Swanton is now focused on identifying the important trunk mutations present in most tumor cells. And, as a cofounder of Achilles Therapeutics, he’s working to commercialize these discoveries into adoptive, cell-based therapies.
This past October, led by postdoc Nicholas McGranahan and graduate student Rachel Rosenthal, Swanton’s lab found one way that lung cancers evolve to escape detection by the immune system. Forty percent of patient-derived tumors his team examined had tumor cells that stopped producing human leukocyte antigen (HLA)—a molecule necessary for the presentation of antigens on a cell’s surface, to be recognized by immune cells. The loss of HLA often occurred relatively late in the tumors’ evolution and resulted in an expansion of neoantigens within the tumors, predicted to bind to the lost HLA allele. If the immune system has no way to detect cancer-specific antigens, immune cells won’t be able to mount an attack.
“This loss-of-HLA mechanism suggests that, when designing vaccines and cell-based therapies, we need to target antigens that are presented to the immune system,” says Swanton. “The knowledge of which HLA molecules are lost will be critical to develop such effective therapies and choose the right antigens to target.”
Swanton’s goal is to map tumor evolution and adaptation over space and time. His plan is to sample thousands of tumors from hundreds of cancer patients across their disease course to track where immune checkpoint signaling molecules are distributed. The team will capture the tumor samples’ genomic and transcriptomic data as well as the clinical outcomes and drug responses of each patient, starting with 842 participants and the already-collected tumor biopsies from 3,000 tumor regions among them. Those data are part of the Tracking Cancer Evolution through therapy (TRACERx) program, which recruited Swanton’s patients with lung cancers. Swanton and his colleagues have expanded the program to include renal cancer and melanoma patients.
When not in the lab, Swanton spends time with his family, including his two daughters, ages 14 and 11, cycling, playing with their dog, or going to museums. His wife is an academic in gynecology, so dinner-table conversations typically turn to science and medicine.

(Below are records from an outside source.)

/-- The commands of the block, in the order of spec/opcode_table.json. -/
inductive Instr where
  | powerOn (straps : StrapPins)
  | resetAssert
  | resetRelease (straps : StrapPins)
  | pwrgdInLow
  | crystalStable
  | pllLock
  | sramRdy
  | logicRdy
  | bootSelfTestDone (f : Fin 12) (pass : Bool)
  | perstAssert (link : Fin 2)
  | perstRelease (link : Fin 2)
  | hotReset (link : Fin 2)
  | flr (inst : Fin 128)
  | linkTrainStart (link : Fin 2)
  | linkReachesL0 (link : Fin 2)
  | passFallbackTimeout
  | linkPmStateChange (link : Fin 2) (pm : LinkPm)
  | linkLost (link : Fin 2)
  | hostLinkDelayExpiry (link : Fin 2)
  | vfEnable (inst : Fin 128)
  | vfDisable (inst : Fin 128)
  | instCreate (w : Writer)
  | instResize (w : Writer)
  | instDestroy (w : Writer)
  | instReset (w : Writer)
  | instResetEscalation (inst : Fin 128)
  | assignPort (w : Writer)
  | assignDevice (w : Writer)
  | setRates (w : Writer)
  | setWeight (w : Writer)
  | freeze (w : Writer)
  | thaw (w : Writer)
  | chipReset (w : Writer)
  | mgrReservedOpcode (w : Writer) (op : Byte)
  | fwLoad (w : Writer)
  | fwSwap (w : Writer)
  | fwFetchDone (r : ReadEnd) (image : List Byte)
  | fwVerifyDone (keyOk sigOk : Bool)
  | fwStartTimeout (f : Fin 12)
  | swapDrainDone
  | drainTimeout
  | fuseBlown
  | fwDiscard (w : Writer)
  | registerWrite (w : Writer) (bar : BitVec 3) (off : Word) (val : BitVec 64) (size : Nat)
  | cmdRingSizeWrite (inst : Fin 128) (val : Word)
  | cring0SizeWrite (inst : Fin 128) (val : Word)
  | instCtlWrite (inst : Fin 128) (val : Word)
  | doorbellProducer (inst : Fin 128) (ring : BitVec 15) (idx : BitVec 16)
  | doorbellConsumer (inst : Fin 128) (ring : BitVec 15) (idx : BitVec 16)
  | elementFetchDone (inst : Fin 128) (ring : BitVec 15) (r : ReadEnd) (raw : List Byte)
  | confirmReadDone (slot : BitVec 12) (ep : Fin 32) (r : ReadEnd)
  | outDataReadDone (slot : BitVec 12) (ep : Fin 32) (r : ReadEnd)
  | huddleTimerExpiry (inst : Fin 128) (ring : Fin 64)
  | huddleCtlWrite (inst : Fin 128) (ring : Fin 64) (val : Word)
  | cringReadbackDone (inst : Fin 128) (ring : Fin 64) (r : ReadEnd)
  | msixUnmask (inst : Fin 128) (entry : Option (Fin 64))
  | enableSlot (inst : Fin 128) (tag : BitVec 16) (par : BitVec 192)
  | addressDevice (inst : Fin 128) (tag : BitVec 16) (par : BitVec 192)
  | configureEp (inst : Fin 128) (tag : BitVec 16) (par : BitVec 192)
  | resetEp (inst : Fin 128) (tag : BitVec 16) (par : BitVec 192)
  | stopEp (inst : Fin 128) (tag : BitVec 16) (par : BitVec 192)
  | setDequeue (inst : Fin 128) (tag : BitVec 16) (par : BitVec 192)
  | disableSlot (inst : Fin 128) (tag : BitVec 16) (par : BitVec 192)
  | createRing (inst : Fin 128) (tag : BitVec 16) (par : BitVec 192)
  | destroyRing (inst : Fin 128) (tag : BitVec 16) (par : BitVec 192)
  | portReset (inst : Fin 128) (tag : BitVec 16) (par : BitVec 192)
  | portSuspend (inst : Fin 128) (tag : BitVec 16) (par : BitVec 192)
  | portResume (inst : Fin 128) (tag : BitVec 16) (par : BitVec 192)
  | portPower (inst : Fin 128) (tag : BitVec 16) (par : BitVec 192)
  | getScorebook (inst : Fin 128) (tag : BitVec 16) (par : BitVec 192)
  | noop (inst : Fin 128) (tag : BitVec 16) (par : BitVec 192)
  | microframeTick
  | busMicroframeStart (bus : Fin 32)
  | isochStageDeadline (slot : Fin 256) (ep : Fin 32)
  | usb2TransactionEnd (bus : Fin 24) (r : XactEnd) (pos : Nat) (us : BitVec 7)
  | ssBurstEnd (ssp : Fin 8) (r : BurstEnd) (us : BitVec 7)
  | erdyReceived (slot : Fin 256) (ep : Fin 32) (stream : BitVec 16) (numP : BitVec 5)
  | rallyReady (slot : Fin 256) (ep : Fin 32)
  | scorebookSample
  | sbClear (w : Writer)
  | sbSelWrite (w : Writer) (val : Word)
  | refSelWrite (w : Writer) (val : Word)
  | poolSelWrite (w : Writer) (val : Word)
  | carrySelWrite (w : Writer) (val : Word)
  | ocMapWrite (w : Writer) (k : Fin 6) (val : Word)
  | pocFall (n : Fin 24)
  | ocTripQualified (n : Fin 24)
  | pocRise (n : Fin 24)
  | portPowerOnWaitEnd (port : Fin 24)
  | pullupSeen (port : Fin 24) (low : Bool)
  | pullupLostInDebounce (port : Fin 24)
  | debounceEnd (port : Fin 24)
  | resetSe0End (port : Fin 24) (chirp : Bool)
  | resetRecoveryEnd (port : Fin 24)
  | suspendEntryTimer (port : Fin 24)
  | deviceResumeK (port : Fin 24)
  | resumeKEnd (port : Fin 24)
  | resumeRecoveryEnd (port : Fin 24)
  | usb2Disconnect (port : Fin 24)
  | ssRxDetectPoll (ssp : Fin 8) (found : Bool)
  | ssPollingU0 (ssp : Fin 8) (speed : BitVec 4)
  | ssPollingTimeout (ssp : Fin 8)
  | ssIdleTimeout (ssp : Fin 8) (u2 : Bool)
  | ssLinkError (ssp : Fin 8) (recovered : Bool)
  | ssTerminationLost (ssp : Fin 8)
  | ssWakeLfps (ssp : Fin 8)
  | u3ExitRetryTimeout (ssp : Fin 8)
  | bcPowerCycleEnd (port : Fin 24)
  | ufpVbusChange (high : Bool)
  | passCtlWrite (w : Writer) (val : Word)
  | hubGetHubStatus (ss : Bool)
  | hubGetPortStatus (ss : Bool) (port : Fin 24)
  | hubGetHubDescriptor (ss : Bool)
  | hubClearHubFeature (ss : Bool) (f : HubFeature)
  | hubClearPortFeature (ss : Bool) (port : Fin 24) (f : HubFeature)
  | hubSetPortFeature (ss : Bool) (port : Fin 24) (f : HubFeature) (sel : Byte)
  | hubClearTtBuffer (port : Fin 24)
  | hubResetTt (port : Fin 24)
  | hubSetHubDepth (depth : Byte)
  | hubGetPortErrorCount (port : Fin 8)
  | hubStandardRequest (ss : Bool) (r : StdReq)
  | hubRequestStalled (ss : Bool) (req : Byte)
  | upstreamReset (warm : Bool)
  | upstreamHotReset
  | upstreamSuspend (ss : Bool) (port : Option (Fin 24))
  | upstreamResume (ss : Bool) (port : Option (Fin 24))
  | svcPortWrite (w : Writer) (port : Fin 24) (val : Word)
  | enumStepComplete (job : Nat) (r : EnumEnd)
  | hubPortChange (slot : Fin 256) (port : BitVec 8) (e : HubPortEvent)
  | sharedHidReport (slot : Fin 256) (ep : Fin 32) (report : List Byte)
  | shareCtlWrite (w : Writer) (g : Fin 8) (val : Word)
  | shareMemWrite (w : Writer) (g : Fin 8) (hi : Bool) (val : Word)
  | sharedEp0Request (inst : Fin 128) (slot : Fin 256) (r : ShareAsk)
  | mboxDevDesc (inst : Fin 128)
  | mboxCfgDesc (inst : Fin 128)
  | mboxTopology (inst : Fin 128)
  | mboxRescan (inst : Fin 128)
  | mboxEnumFail (inst : Fin 128)
  | mboxShareInfo (inst : Fin 128)
  | mboxChargeInfo (inst : Fin 128)
  | mboxReservedOpcode (inst : Fin 128) (op : Byte)
  | smbRegWrite (off : BitVec 16) (val : Sent Word)
  | smbRegAddr (off : Sent (BitVec 16))
  | smbRegRead
  | smbEvtRead
  | smbStatus
  | smbEscape (key : Sent Word) (op target flags : Byte)
  | escCmdWrite (val : Word)
  | smbAlertResponse
  | smbFlogStatus
  | smbFlogRead
  | smbFlogAck (count : Sent Byte)
  | smbFlogSeek (slot : Sent Byte)
  | smbFlogPeek
  | flogAckWrite (w : Writer) (val : Word)
  | chStart (inst : Fin 128) (c : Fin 256)
  | chResume (inst : Fin 128) (c : Fin 256)
  | chSkip (inst : Fin 128) (c : Fin 256)
  | chAbort (inst : Fin 128) (c : Fin 256)
  | chCmdRefused (inst : Fin 128) (c : Fin 256) (val : Word)
  | carryDescFetchDone (ch : ChanRef) (r : ReadEnd) (raw : List Byte)
  | carryFetchTimeout (ch : ChanRef)
  | carryBurstReadDone (ch : ChanRef) (r : ReadEnd)
  | carryConfirmDone (ch : ChanRef) (r : ReadEnd)
  | whistleLineChange (src : Fin 512) (level : Bool)
  | whistleDeliveryCommit (f : Fin 12) (nextPc : Word)
  | fielderWfi (f : Fin 12) (pc : Word)
  | wfiWake (f : Fin 12)
  | wdoneWrite (f : Fin 12) (val : Word)
  | wthreshWrite (f : Fin 12) (val : Word)
  | fielderException (f : Fin 12) (cause : BitVec 5) (pc tval : Word)
  | wsrcCfgWrite (f : Fin 12) (src : Fin 512) (val : Word)
  | wpendSetWrite (f : Fin 12) (k : Fin 16) (val : Word)
  | wpendClrWrite (f : Fin 12) (k : Fin 16) (val : Word)
  | wvecWrite (f : Fin 12) (bank : Bool) (src : Fin 512) (val : Word)
  | holdoffExpiry (g : Fin 32)
  | ftimerWrite (f : Fin 12) (val : Word)
  | ftimerExpiry (f : Fin 12)
  | fwdogWrite (f : Fin 12) (val : Word)
  | fwdogExpiry (f : Fin 12)
  | freadyWrite (f : Fin 12) (val : Word)
  | flockRead (f : Fin 12) (lock : Fin 64)
  | flockFreeWrite (f : Fin 12) (val : Word)
  | fielderFault (f : Fin 12) (k : FaultKind)
  | takeoverCopyDone (f : Fin 12)
  | roleSuspend (f : Fin 12)
  | pwrModeWrite (w : Writer) (val : Word)
  | dozeEntry
  | scrumStart
  | scrumPhase1Done
  | scrumStopStep
  | fielderStateSaved
  | sramRetentionDone
  | clockStopDone
  | powerEntryComplete
  | wakeSource (e : WakeEvent) (slTime : Word)
  | vrdyRise
  | vrdyWaitTimeout
  | padRelease (w : Writer) (val : Word)
  | dvfsCtlWrite (w : Writer) (val : Word)
  | dvfsSettleEnd
  | dvfsVrdyTimeout
  | thermalSample (temp : Int)
  | throttleStep
  | slTimerExpiry
  | fabSignalDetect (p : Fin 2)
  | fabLockHeld (p : Fin 2) (lanes : Nat)
  | fabTrainingTimeout (p : Fin 2)
  | linkInit (p : Fin 2) (h : LinkHdr)
  | hello (p : Fin 2) (h : LinkHdr)
  | helloTxTimer (p : Fin 2)
  | ack (p : Fin 2) (seq : BitVec 12) (h : LinkHdr)
  | nak (p : Fin 2) (seq : BitVec 12) (h : LinkHdr)
  | sync (p : Fin 2) (mf : BitVec 16) (offset : BitVec 12) (trim : BitVec 16) (h : LinkHdr)
  | syncEcho (p : Fin 2) (delay : BitVec 16) (h : LinkHdr)
  | element (p : Fin 2) (h : FrameHdr) (raw : List Byte)
  | dataOut (p : Fin 2) (h : FrameHdr)
  | dataIn (p : Fin 2) (h : FrameHdr) (off : Nat)
  | result (p : Fin 2) (h : FrameHdr) (code : Byte) (moved elem : Nat) (mf : Option (BitVec 16))
  | command (p : Fin 2) (h : FrameHdr) (k : FarCmd) (tag : BitVec 16) (par : BitVec 192)
  | reply (p : Fin 2) (h : FrameHdr) (tag : BitVec 16) (code : Byte) (result : BitVec 24) (data : List Byte)
  | event (p : Fin 2) (h : FrameHdr) (e : FarEvent)
  | carry (p : Fin 2) (h : FrameHdr) (space2 : BitVec 64)
  | protocol (p : Fin 2) (h : FrameHdr) (m : ProtoMsg)
  | e2eAck (p : Fin 2) (h : FrameHdr)
  | fabReplayTimeout (p : Fin 2)
  | fabSignalLoss (p : Fin 2)
  | helloLossTimeout (p : Fin 2)
  | captainDeclare
  | topoInstall
  | sleepGrantLapse
  | tapSeen (p : Fin 2) (slTime : Word)
  | replayCheckStart
  | sramShadowCopyDone (bank : Fin 16)
  | sramCheckDone (bank : Fin 16) (r : CheckEnd) (bits us : BitVec 16)
  | fielderCheckDone (f : Fin 12) (r : CheckEnd)
  | laneError (lane : Fin 20) (kind : BitVec 3)
  | laneCheckDone (lane : Fin 20) (r : CheckEnd)
  | otpCommitDone
  | scrubRow (find : ScrubFind)
  | sidelineScrub (corrected : Bool) (bad : Bool)
  | spinKeyWrite (w : Writer) (val : Word) (late : Bool)
  | spinLock (w : Writer)
  | spinEccArm (w : Writer)
  | pwrgdInRise (straps : StrapPins)
  | vddSlFall
  | mieWrite (f : Fin 12) (mie meie : Bool)
  | swapCopyDone
  | fabTrainingRestart (p : Fin 2)
  | ackTxTimer (p : Fin 2)
  | deviceInitiatedU1U2 (ssp : Fin 8) (u2 : Bool)
  | u3ExitU0 (ssp : Fin 8)
  | upstreamTransaction (x : UpXact)
  | spinPerturbationEnd (x : SpinTimed)
deriving DecidableEq, Repr

end Sys2Proof
end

Recently, Swanton gave a talk at his older daughter’s school on his recent work that uncovered HLA loss as a way tumors avoid being recognized by the immune system. He mentioned that tumor cells will perish if they lose all six copies of their HLA genes.

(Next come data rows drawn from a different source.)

-- ==== Sys2Proof/Config.lean ====
section
/-! DEFINITION. What a part fixes at manufacture and what the manual leaves open. An opaque constant has no body:
nothing can be proved about its value beyond what its type says, so a claim holds whatever it is. -/

namespace Sys2Proof.Config

/-- CHIP_ID (R423). -/
def chipId : Word := 0x57023224
/-- STEPPING (R423): stepping A1. -/
def stepping : Word := 0x000000A1
/-- CAPS0 (R423). -/
def caps0 : Word := 0x3C802818
/-- CAPS1 (R423). -/
def caps1 : Word := 0x08B99CB8
/-- Packet buffer cells of the shared pool, and the floor of each bus (R11). -/
def poolCells : Nat := 9216
def floorCells : Nat := 32
/-- The pool of R237, in the order of its resource codes. -/
def poolSlots : Nat := 256
def poolPeps : Nat := 512
def poolEps : Nat := 2048
def poolStreams : Nat := 4096
def poolCrings : Nat := 512
def poolVectors : Nat := 2048
def poolChannels : Nat := 240
/-- The escape and chip-reset key (R118, R245). -/
def escKey : Word := 0x5A3CC35A
/-- The two values that unlock the Spin registers (R419). -/
def spinKey1 : Word := 0x00005917
def spinKey2 : Word := 0x0000A6E8

/-- The part's UID less one (R447: the UID is never zero). DESIGN CHOICE, log entry 3. -/
opaque uidLessOne : Fin (18446744073709551614 + 1)
/-- The 64-bit UID (R423). -/
def uid : BitVec 64 := BitVec.ofNat 64 (uidLessOne.val + 1)
/-- Woryan's USB vendor and product IDs less one (R447: never zero). -/
opaque vidLessOne : Fin (65534 + 1)
opaque pidHsLessOne : Fin (65534 + 1)
opaque pidSsLessOne : Fin (65534 + 1)
def vid : BitVec 16 := BitVec.ofNat 16 (vidLessOne.val + 1)
def pidHs : BitVec 16 := BitVec.ofNat 16 (pidHsLessOne.val + 1)
def pidSs : BitVec 16 := BitVec.ofNat 16 (pidSsLessOne.val + 1)
/-- OTP repair entries that production test used, 0 to 16 (R447: OTP_LEFT never below 112). -/
opaque otpUsed : Fin 17
/-- Spare rows of a bank that the OTP repairs of production test use (R403, log entry 3). -/
opaque sparesUsed : Nat → Fin 17
def otpLeft : Nat := 128 - otpUsed.val

/-- The boot ROM's contents, which the manual does not give (R20, R311; log entry 47). -/
opaque bootRom : Nat → Byte

/-- Values the manual leaves open, one fresh value for each index; State holds the index of the next one. -/
opaque freeWord : Nat → Word
/-- How far the Sideline clock runs ahead in one micro-frame: 0 to 13 counts beyond 125 (R373: 1.00 to 1.11 counts
per microsecond, whole counts). -/
opaque freeSideline : Nat → Fin 14

/-- The role that firmware gives a kind of work: an instance command (0 to 14), a manager command (32 + opcode), a mailbox
request (64 + opcode), an instance reset (80), managed enumeration and hubs (81), device sharing (82). The image decides it; the
manual leaves it open (log entry 6). -/
opaque roleOf : Nat → Fin 8

end Sys2Proof.Config
end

“At the end, a girl stood up and asked whether we should be targeting the HLA molecule in the tumor as a way to kill tumors, since tumors cannot lose all of their HLA genes. Here is a young student that applied interest and logic to a problem and came up with a solution—one that, I must confess, I hadn’t considered deeply enough until she asked me,” says Swanton. “That was a wonderful light-bulb moment that I witnessed. I think there is a scientist in all of us that is just waiting to be inspired.”